_Problem to work on:_
Please write out exactly the lines of the data below from the line holding "theorem exec_convOf (c" through the line holding "reading_of_fits hd hfits]", and leave out the rest.
Recorded information Start Marker
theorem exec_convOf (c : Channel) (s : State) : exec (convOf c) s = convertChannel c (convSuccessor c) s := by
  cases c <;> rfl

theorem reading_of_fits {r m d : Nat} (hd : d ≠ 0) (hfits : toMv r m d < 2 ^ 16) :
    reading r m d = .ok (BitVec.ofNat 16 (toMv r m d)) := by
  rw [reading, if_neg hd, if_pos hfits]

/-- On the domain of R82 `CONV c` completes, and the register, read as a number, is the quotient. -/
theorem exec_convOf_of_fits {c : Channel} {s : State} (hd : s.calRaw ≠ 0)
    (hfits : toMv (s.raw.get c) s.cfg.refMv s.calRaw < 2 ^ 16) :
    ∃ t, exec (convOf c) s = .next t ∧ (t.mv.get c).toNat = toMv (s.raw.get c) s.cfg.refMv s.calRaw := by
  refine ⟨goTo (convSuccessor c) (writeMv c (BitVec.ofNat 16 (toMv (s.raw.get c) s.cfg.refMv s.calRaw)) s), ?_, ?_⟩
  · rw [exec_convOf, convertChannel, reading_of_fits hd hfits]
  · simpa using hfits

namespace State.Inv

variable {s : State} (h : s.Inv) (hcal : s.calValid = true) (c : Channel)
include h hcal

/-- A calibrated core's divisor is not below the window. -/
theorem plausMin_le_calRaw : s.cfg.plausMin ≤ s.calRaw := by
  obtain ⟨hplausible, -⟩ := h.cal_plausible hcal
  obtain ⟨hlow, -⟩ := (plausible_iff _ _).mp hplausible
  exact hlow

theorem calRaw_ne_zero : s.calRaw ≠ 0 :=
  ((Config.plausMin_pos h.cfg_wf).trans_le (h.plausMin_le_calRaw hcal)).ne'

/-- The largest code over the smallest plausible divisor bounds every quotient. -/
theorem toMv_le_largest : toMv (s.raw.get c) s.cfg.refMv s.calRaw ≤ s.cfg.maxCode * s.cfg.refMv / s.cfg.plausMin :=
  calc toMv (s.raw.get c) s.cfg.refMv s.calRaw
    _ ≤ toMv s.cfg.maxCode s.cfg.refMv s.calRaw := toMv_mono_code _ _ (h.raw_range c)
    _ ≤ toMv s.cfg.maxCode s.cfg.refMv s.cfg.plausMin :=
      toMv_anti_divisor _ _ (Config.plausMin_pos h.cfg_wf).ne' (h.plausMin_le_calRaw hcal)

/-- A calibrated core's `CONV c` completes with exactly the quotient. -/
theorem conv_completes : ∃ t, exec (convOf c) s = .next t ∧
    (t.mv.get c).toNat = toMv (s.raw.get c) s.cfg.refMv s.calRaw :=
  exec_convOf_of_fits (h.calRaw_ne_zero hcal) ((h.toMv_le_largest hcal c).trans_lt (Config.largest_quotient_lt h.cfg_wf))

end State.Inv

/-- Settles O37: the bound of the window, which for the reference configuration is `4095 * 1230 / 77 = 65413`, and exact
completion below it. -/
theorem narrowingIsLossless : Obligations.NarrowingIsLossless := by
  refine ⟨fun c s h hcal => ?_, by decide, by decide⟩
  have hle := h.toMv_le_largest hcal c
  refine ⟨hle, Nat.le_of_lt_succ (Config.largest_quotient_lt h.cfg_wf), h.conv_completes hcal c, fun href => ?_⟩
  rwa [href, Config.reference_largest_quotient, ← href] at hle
Recorded information End Marker
Recorded information Start Marker
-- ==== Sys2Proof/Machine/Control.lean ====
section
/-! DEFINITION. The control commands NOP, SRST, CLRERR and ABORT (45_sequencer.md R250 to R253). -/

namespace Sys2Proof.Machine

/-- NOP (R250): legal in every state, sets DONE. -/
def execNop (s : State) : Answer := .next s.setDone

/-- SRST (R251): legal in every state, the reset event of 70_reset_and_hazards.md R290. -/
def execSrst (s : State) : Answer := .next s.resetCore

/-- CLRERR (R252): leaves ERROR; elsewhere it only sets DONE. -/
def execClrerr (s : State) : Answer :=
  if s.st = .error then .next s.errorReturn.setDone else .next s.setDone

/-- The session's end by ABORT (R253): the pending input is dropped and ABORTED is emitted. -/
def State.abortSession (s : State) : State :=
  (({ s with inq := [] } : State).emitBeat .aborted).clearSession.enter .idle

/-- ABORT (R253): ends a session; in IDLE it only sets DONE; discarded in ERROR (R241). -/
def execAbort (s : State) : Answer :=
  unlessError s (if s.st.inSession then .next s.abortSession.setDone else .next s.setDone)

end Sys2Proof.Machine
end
Recorded information End Marker
Recorded information Start Marker
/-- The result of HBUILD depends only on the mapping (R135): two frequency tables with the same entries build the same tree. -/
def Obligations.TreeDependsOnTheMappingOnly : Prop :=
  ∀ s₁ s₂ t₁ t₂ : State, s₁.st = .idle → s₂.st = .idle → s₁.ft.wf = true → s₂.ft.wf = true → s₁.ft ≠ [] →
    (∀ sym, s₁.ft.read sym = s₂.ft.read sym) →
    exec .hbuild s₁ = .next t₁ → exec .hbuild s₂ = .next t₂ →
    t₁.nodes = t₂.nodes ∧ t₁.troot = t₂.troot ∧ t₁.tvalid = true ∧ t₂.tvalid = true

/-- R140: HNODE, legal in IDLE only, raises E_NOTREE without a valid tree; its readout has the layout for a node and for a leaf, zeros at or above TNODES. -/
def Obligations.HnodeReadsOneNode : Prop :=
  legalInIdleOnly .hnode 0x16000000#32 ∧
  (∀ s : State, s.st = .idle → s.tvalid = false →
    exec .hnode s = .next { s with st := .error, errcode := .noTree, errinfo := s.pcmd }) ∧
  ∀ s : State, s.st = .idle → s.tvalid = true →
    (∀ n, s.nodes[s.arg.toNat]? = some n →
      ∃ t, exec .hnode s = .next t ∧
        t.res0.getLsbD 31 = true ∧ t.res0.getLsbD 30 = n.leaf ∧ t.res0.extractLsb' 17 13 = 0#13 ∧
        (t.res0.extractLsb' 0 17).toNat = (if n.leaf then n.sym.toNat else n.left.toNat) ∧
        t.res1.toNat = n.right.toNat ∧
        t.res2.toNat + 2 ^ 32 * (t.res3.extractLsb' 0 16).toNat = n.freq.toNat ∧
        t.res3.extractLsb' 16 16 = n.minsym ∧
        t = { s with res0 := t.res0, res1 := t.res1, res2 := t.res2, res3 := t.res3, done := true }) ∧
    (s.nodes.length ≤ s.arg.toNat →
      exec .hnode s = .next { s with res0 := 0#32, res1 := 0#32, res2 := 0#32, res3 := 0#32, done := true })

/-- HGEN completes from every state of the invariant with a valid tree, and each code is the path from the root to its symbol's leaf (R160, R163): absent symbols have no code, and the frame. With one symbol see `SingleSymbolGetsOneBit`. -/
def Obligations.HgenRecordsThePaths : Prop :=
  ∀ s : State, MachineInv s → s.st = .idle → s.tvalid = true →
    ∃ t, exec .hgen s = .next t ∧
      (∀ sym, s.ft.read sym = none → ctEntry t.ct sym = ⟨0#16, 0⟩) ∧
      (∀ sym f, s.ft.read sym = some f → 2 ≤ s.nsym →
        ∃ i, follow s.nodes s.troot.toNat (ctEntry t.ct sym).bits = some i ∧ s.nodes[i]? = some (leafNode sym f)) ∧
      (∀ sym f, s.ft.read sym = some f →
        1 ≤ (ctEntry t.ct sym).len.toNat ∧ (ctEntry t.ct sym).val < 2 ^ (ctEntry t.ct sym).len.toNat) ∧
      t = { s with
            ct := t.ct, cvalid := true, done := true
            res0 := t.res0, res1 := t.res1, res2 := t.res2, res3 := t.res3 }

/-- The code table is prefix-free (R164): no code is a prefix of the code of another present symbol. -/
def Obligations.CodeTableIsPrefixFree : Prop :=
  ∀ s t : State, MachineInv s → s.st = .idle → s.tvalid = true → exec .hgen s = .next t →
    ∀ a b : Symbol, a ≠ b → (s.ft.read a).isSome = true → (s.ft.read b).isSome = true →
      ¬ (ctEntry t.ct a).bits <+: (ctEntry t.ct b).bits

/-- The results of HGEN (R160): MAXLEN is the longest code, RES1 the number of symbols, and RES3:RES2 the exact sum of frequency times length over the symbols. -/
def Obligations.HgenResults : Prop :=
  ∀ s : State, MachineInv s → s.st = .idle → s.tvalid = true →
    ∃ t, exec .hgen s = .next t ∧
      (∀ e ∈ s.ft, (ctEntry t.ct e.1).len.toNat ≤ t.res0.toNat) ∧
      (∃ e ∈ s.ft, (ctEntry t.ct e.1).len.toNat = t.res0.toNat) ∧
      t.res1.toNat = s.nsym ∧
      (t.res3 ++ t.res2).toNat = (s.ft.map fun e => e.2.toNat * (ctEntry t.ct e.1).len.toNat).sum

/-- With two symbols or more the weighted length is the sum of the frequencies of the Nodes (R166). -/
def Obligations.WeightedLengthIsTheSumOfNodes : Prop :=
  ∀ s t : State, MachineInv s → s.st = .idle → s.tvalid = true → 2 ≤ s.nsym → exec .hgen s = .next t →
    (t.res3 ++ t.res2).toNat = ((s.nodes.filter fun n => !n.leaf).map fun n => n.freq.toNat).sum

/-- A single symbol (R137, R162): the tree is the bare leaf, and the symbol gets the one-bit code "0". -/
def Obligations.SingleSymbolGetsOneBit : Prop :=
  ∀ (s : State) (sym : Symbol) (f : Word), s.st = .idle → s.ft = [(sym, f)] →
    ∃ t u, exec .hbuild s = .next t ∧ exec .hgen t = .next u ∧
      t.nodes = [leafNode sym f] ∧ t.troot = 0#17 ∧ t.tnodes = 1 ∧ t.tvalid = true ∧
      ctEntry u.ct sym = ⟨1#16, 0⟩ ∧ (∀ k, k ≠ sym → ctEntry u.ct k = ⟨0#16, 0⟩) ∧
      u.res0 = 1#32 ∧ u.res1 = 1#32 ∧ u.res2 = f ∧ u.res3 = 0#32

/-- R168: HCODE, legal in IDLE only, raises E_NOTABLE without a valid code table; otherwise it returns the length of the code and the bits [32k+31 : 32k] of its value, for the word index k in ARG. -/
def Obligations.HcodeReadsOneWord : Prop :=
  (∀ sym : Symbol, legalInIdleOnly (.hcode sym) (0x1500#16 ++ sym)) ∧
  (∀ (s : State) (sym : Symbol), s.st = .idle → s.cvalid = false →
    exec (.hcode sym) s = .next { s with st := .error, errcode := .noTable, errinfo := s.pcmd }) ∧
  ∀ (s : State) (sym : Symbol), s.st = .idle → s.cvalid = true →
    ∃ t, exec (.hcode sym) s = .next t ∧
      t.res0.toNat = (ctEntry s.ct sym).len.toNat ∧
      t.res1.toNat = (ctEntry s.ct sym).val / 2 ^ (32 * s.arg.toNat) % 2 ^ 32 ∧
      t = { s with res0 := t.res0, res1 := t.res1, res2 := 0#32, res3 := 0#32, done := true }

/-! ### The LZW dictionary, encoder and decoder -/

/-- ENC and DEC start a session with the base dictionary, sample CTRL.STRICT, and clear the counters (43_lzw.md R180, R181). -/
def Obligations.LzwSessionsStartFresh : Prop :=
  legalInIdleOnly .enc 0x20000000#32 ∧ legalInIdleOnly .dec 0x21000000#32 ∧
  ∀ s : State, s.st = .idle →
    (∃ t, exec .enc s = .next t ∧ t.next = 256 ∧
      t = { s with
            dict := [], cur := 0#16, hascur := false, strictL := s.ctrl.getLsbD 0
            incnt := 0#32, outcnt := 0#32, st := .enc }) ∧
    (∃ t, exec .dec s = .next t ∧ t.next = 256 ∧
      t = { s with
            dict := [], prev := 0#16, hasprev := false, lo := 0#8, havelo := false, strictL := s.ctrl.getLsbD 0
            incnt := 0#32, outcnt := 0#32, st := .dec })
Recorded information End Marker
_Expected output:_
theorem exec_convOf (c : Channel) (s : State) : exec (convOf c) s = convertChannel c (convSuccessor c) s := by
  cases c <;> rfl

theorem reading_of_fits {r m d : Nat} (hd : d ≠ 0) (hfits : toMv r m d < 2 ^ 16) :
    reading r m d = .ok (BitVec.ofNat 16 (toMv r m d)) := by
  rw [reading, if_neg hd, if_pos hfits]

/-- On the domain of R82 `CONV c` completes, and the register, read as a number, is the quotient. -/
theorem exec_convOf_of_fits {c : Channel} {s : State} (hd : s.calRaw ≠ 0)
    (hfits : toMv (s.raw.get c) s.cfg.refMv s.calRaw < 2 ^ 16) :
    ∃ t, exec (convOf c) s = .next t ∧ (t.mv.get c).toNat = toMv (s.raw.get c) s.cfg.refMv s.calRaw := by
  refine ⟨goTo (convSuccessor c) (writeMv c (BitVec.ofNat 16 (toMv (s.raw.get c) s.cfg.refMv s.calRaw)) s), ?_, ?_⟩
  · rw [exec_convOf, convertChannel, reading_of_fits hd hfits]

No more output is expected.